To make a distinction that may be useful before you (or someone else) replies, if you (or someone else) wants to get on a tear about NATs, I may or may not agree with you, and I may or may not believe that the flaming the topic tends to generate will result in any real progress or changes in behavior, but at least I'm sure the issue is important to the future of the Internet. Can you say the same for whether the Secretariat and its mailing list machinery adds (or does not add) a few headers to a message or a few characters to a subject line ... assuming they don't _break_ conforming software used in a rational way (e.g., with the robustness principle in mind)?
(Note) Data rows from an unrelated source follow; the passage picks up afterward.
theorem execLeakMeasure_foot {k : Fin 16} {imp : Nat} {s : State} {t : State} (h : execLeakMeasure k imp s = .next t) : Foot [.regs, .time, .clk, .sil, .pwr, .brg, .tw, .seq, .tamp, .cool, .tel, .inf, .acd, .fw, .ses, .sec, .bus, .mem] s t := by
  unfold execLeakMeasure at h
  try dsimp only at h
  with_reducible refine Foot.ofNext h ?_
  repeat' (first
    | with_reducible exact Foot.refl
    | with_reducible assumption
    | (with_reducible apply partsIn_dec; decide)
    | with_reducible apply Foot.next ?_ (State.wake_foot ..) ?_
    | with_reducible apply Foot.next ?_ (State.leakMeasure_foot ..) ?_
    | with_reducible apply Foot.ite ?_ ?_
    )

theorem execToppwrGoodRise_foot {s : State} {t : State} (h : execToppwrGoodRise s = .next t) : Foot [.regs, .pwr] s t := by
  unfold execToppwrGoodRise at h
  try dsimp only at h
  with_reducible refine Foot.ofNext h ?_
  repeat' (first
    | with_reducible exact Foot.refl
    | with_reducible assumption
    | (with_reducible apply partsIn_dec; decide)
    | with_reducible apply Foot.next ?_ (State.topPowerChange_foot ..) ?_
    | with_reducible apply Foot.next ?_ (State.modPwr_foot ..) ?_
    | with_reducible apply Foot.ite ?_ ?_
    )

theorem State.goodFall_foot (s : State) : Foot [.regs, .time, .clk, .sil, .pwr, .brg, .tw, .seq, .tamp, .tel, .inf, .acd, .fw, .ses, .sec, .bus, .mem] s (State.goodFall s) := by
  unfold State.goodFall
  try dsimp only
  repeat' (first
    | with_reducible exact Foot.refl
    | with_reducible assumption
    | (with_reducible apply partsIn_dec; decide)
    | with_reducible apply Foot.next ?_ (State.topLost_foot ..) ?_
    | with_reducible apply Foot.next ?_ (State.bringFail_foot ..) ?_
    | with_reducible apply Foot.next ?_ (State.topPowerChange_foot ..) ?_
    | with_reducible apply Foot.next ?_ (State.modPwr_foot ..) ?_
    | with_reducible apply Foot.ite ?_ ?_
    )

theorem execToppwrGoodFall_foot {s : State} {t : State} (h : execToppwrGoodFall s = .next t) : Foot [.regs, .time, .clk, .sil, .pwr, .brg, .tw, .seq, .tamp, .tel, .inf, .acd, .fw, .ses, .sec, .bus, .mem] s t := by
  unfold execToppwrGoodFall at h
  try dsimp only at h
  with_reducible refine Foot.ofNext h ?_
  repeat' (first
    | with_reducible exact Foot.refl
    | with_reducible assumption
    | (with_reducible apply partsIn_dec; decide)
    | with_reducible apply Foot.next ?_ (State.goodFall_foot ..) ?_
    )

theorem execPgTimeout_foot {s : State} {t : State} (h : execPgTimeout s = .next t) : Foot [.regs, .time, .clk, .sil, .pwr, .brg, .tw, .seq, .tamp, .tel, .inf, .acd, .fw, .ses, .sec, .bus, .mem] s t := by
  unfold execPgTimeout at h
  try dsimp only at h
  with_reducible refine Foot.ofNext h ?_
  repeat' (first
    | with_reducible exact Foot.refl
    | with_reducible assumption
    | (with_reducible apply partsIn_dec; decide)
    | with_reducible apply Foot.next ?_ (State.bringFail_foot ..) ?_
    | with_reducible apply Foot.ite ?_ ?_
    )

theorem execPllLock_foot {s : State} {t : State} (h : execPllLock s = .next t) : Foot [.regs, .pwr, .brg, .fw] s t := by
  unfold execPllLock at h
  try dsimp only at h
  with_reducible refine Foot.ofNext h ?_
  repeat' (first
    | with_reducible exact Foot.refl
    | with_reducible assumption
    | (with_reducible apply partsIn_dec; decide)
    | with_reducible apply Foot.next ?_ (State.train_foot ..) ?_
    | with_reducible apply Foot.next ?_ (State.modPwr_foot ..) ?_
    | with_reducible apply Foot.next ?_ (State.setAll_foot ..) ?_
    | with_reducible apply Foot.ite ?_ ?_
    )

theorem execTopResetHoldEnd_foot {s : State} {t : State} (h : execTopResetHoldEnd s = .next t) : Foot [.pwr] s t := by
  unfold execTopResetHoldEnd at h
  try dsimp only at h
  with_reducible refine Foot.ofNext h ?_
  repeat' (first
    | with_reducible exact Foot.refl
    | with_reducible assumption
    | (with_reducible apply partsIn_dec; decide)
    | with_reducible apply Foot.next ?_ (State.modPwr_foot ..) ?_
    | with_reducible apply Foot.ite ?_ ?_
    )

theorem State.wPut_foot (s : State) (e : Nat × Nat) : Foot [.regs] s (State.wPut s e) := by
  unfold State.wPut
  try dsimp only
  repeat' (first
    | with_reducible exact Foot.refl
    | with_reducible assumption
    | (with_reducible apply partsIn_dec; decide)
    | with_reducible apply Foot.next ?_ (State.set_foot ..) ?_
    | with_reducible apply Foot.ite ?_ ?_
    | split
    )

theorem State.wRestore_foot (s : State) : Foot [.regs, .pwr] s (State.wRestore s) := by
  unfold State.wRestore
  try dsimp only
  repeat' (first
    | with_reducible exact Foot.refl
    | with_reducible assumption
    | (with_reducible apply partsIn_dec; decide)
    | with_reducible apply Foot.next ?_ (State.wPut_foot ..) ?_
    | with_reducible apply Foot.next ?_ (State.recFirst_foot ..) ?_
    | with_reducible apply Foot.next ?_ (State.lose_foot ..) ?_
    | with_reducible apply Foot.next ?_ (State.modPwr_foot ..) ?_
    | with_reducible apply Foot.foldl (fun _ _ _ => ?_) ?_
    | with_reducible apply Foot.ite ?_ ?_
    )
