theorem execDbgChallenge_foot {ini : Initiator} {s : State} {t : State} (h : execDbgChallenge ini s = .next t) : Foot [.regs, .sil, .otp, .key, .bus, .fresh] s t := by
  unfold execDbgChallenge at h
  try dsimp only at h
  with_reducible refine Foot.ofNext h ?_
  repeat' (first
    | with_reducible exact Foot.refl
    | with_reducible assumption
    | (with_reducible apply partsIn_dec; decide)
    | with_reducible apply Foot.next ?_ (State.keyReq_foot ..) ?_
    | with_reducible apply Foot.trans ?_ (State.command_foot _ _ _ _ ?_ ?_)
    )

theorem execDbgResponse_foot {ini : Initiator} {s : State} {t : State} (h : execDbgResponse ini s = .next t) : Foot [.regs, .sil, .otp, .key, .bus, .fresh] s t := by
  unfold execDbgResponse at h
  try dsimp only at h
  with_reducible refine Foot.ofNext h ?_
  repeat' (first
    | with_reducible exact Foot.refl
    | with_reducible assumption
    | (with_reducible apply partsIn_dec; decide)
    | with_reducible apply Foot.next ?_ (State.keyReq_foot ..) ?_
    | with_reducible apply Foot.trans ?_ (State.command_foot _ _ _ _ ?_ ?_)
    )

theorem execKeyAdd_foot {ini : Initiator} {otpOk : Bool} {s : State} {t : State} (h : execKeyAdd ini otpOk s = .next t) : Foot [.regs, .sil, .otp, .key, .bus, .fresh] s t := by
  unfold execKeyAdd at h
  try dsimp only at h
  with_reducible refine Foot.ofNext h ?_
  repeat' (first
    | with_reducible exact Foot.refl
    | with_reducible assumption
    | (with_reducible apply partsIn_dec; decide)
    | with_reducible apply Foot.next ?_ (State.keyReq_foot ..) ?_
    | with_reducible apply Foot.trans ?_ (State.command_foot _ _ _ _ ?_ ?_)
    )

theorem execKeyRetire_foot {ini : Initiator} {s : State} {t : State} (h : execKeyRetire ini s = .next t) : Foot [.regs, .sil, .otp, .key, .bus, .fresh] s t := by
  unfold execKeyRetire at h
  try dsimp only at h
  with_reducible refine Foot.ofNext h ?_
  repeat' (first
    | with_reducible exact Foot.refl
    | with_reducible assumption
    | (with_reducible apply partsIn_dec; decide)
    | with_reducible apply Foot.next ?_ (State.keyReq_foot ..) ?_
    | with_reducible apply Foot.trans ?_ (State.command_foot _ _ _ _ ?_ ?_)
    )

theorem State.stmtServe_foot (s : State) : Foot [.regs, .acd, .ses, .fresh] s (State.stmtServe s) := by
  unfold State.stmtServe
  try dsimp only
  repeat' (first
    | with_reducible exact Foot.refl
    | with_reducible assumption
    | (with_reducible apply partsIn_dec; decide)
    | with_reducible apply Foot.next ?_ (State.reply_foot ..) ?_
    | with_reducible apply Foot.next ?_ (State.modSess_foot ..) ?_
    | with_reducible apply Foot.next ?_ (State.modAcd_foot ..) ?_
    | with_reducible apply Foot.next ?_ (State.fpStatement_foot ..) ?_
    | with_reducible apply Foot.ite ?_ ?_
    | split
    | with_reducible refine Foot.next ?_ (State.fpStatement_foot' (by assumption)) (by decide)
    )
And, if the answer is "no", is there any hope of increasing the ratio of meaningful technical standards work to this sort of debate around here?

regards,
   john


--On Thursday, 18 December, 2003 09:58 -0500 Keith Moore <moore(_at_)cs(_dot_)utk(_dot_)edu> wrote:

<sarchasm>
Maybe we should also rewrite the From header field so that
people with dysfunctional MUAs won't have trouble replying to
the list?

Maybe we should also rewrite the Reply-to field so that it
doesn't matter when people get confused about the difference
between reply to author and reply all?

And let's be sure to rewrite the To field so that everyone who
uses that field to collate list traffic will get the messages
put in the right bin.
</sarchasm>

It's taken us ~15 years to get rid of "features" like those
mentioned above that well-meaning authors of list software put
in to work around lack of user agent functionality.  We're
still not rid of all of it.

I used to call it "header munging disease" - the idea that if
a message passes through an intermediary, there's a strong
temptation for the author of that intermediary to consider
munging every header field (as well as the message itself)
just in case it could somehow be useful to somebody -- never
mind that this removes valuable information from the message,
and reduces  everyone's ability to use the messages to that of
the least capable MUA.

Putting [foo] in the subject header is just another example of
this trend.  Sure, it might be useful to people with
dysfunctional MUAs, and there are a lot of those people out
there. There were once a lot of people whose MUAs couldn't do
"reply all", too.

The short-term solution is to make [foo] an optional feature
specified on a per-recipient basis.
The long-term solution is to fix the MUAs to recognize and do
appropriate things with List-* fields.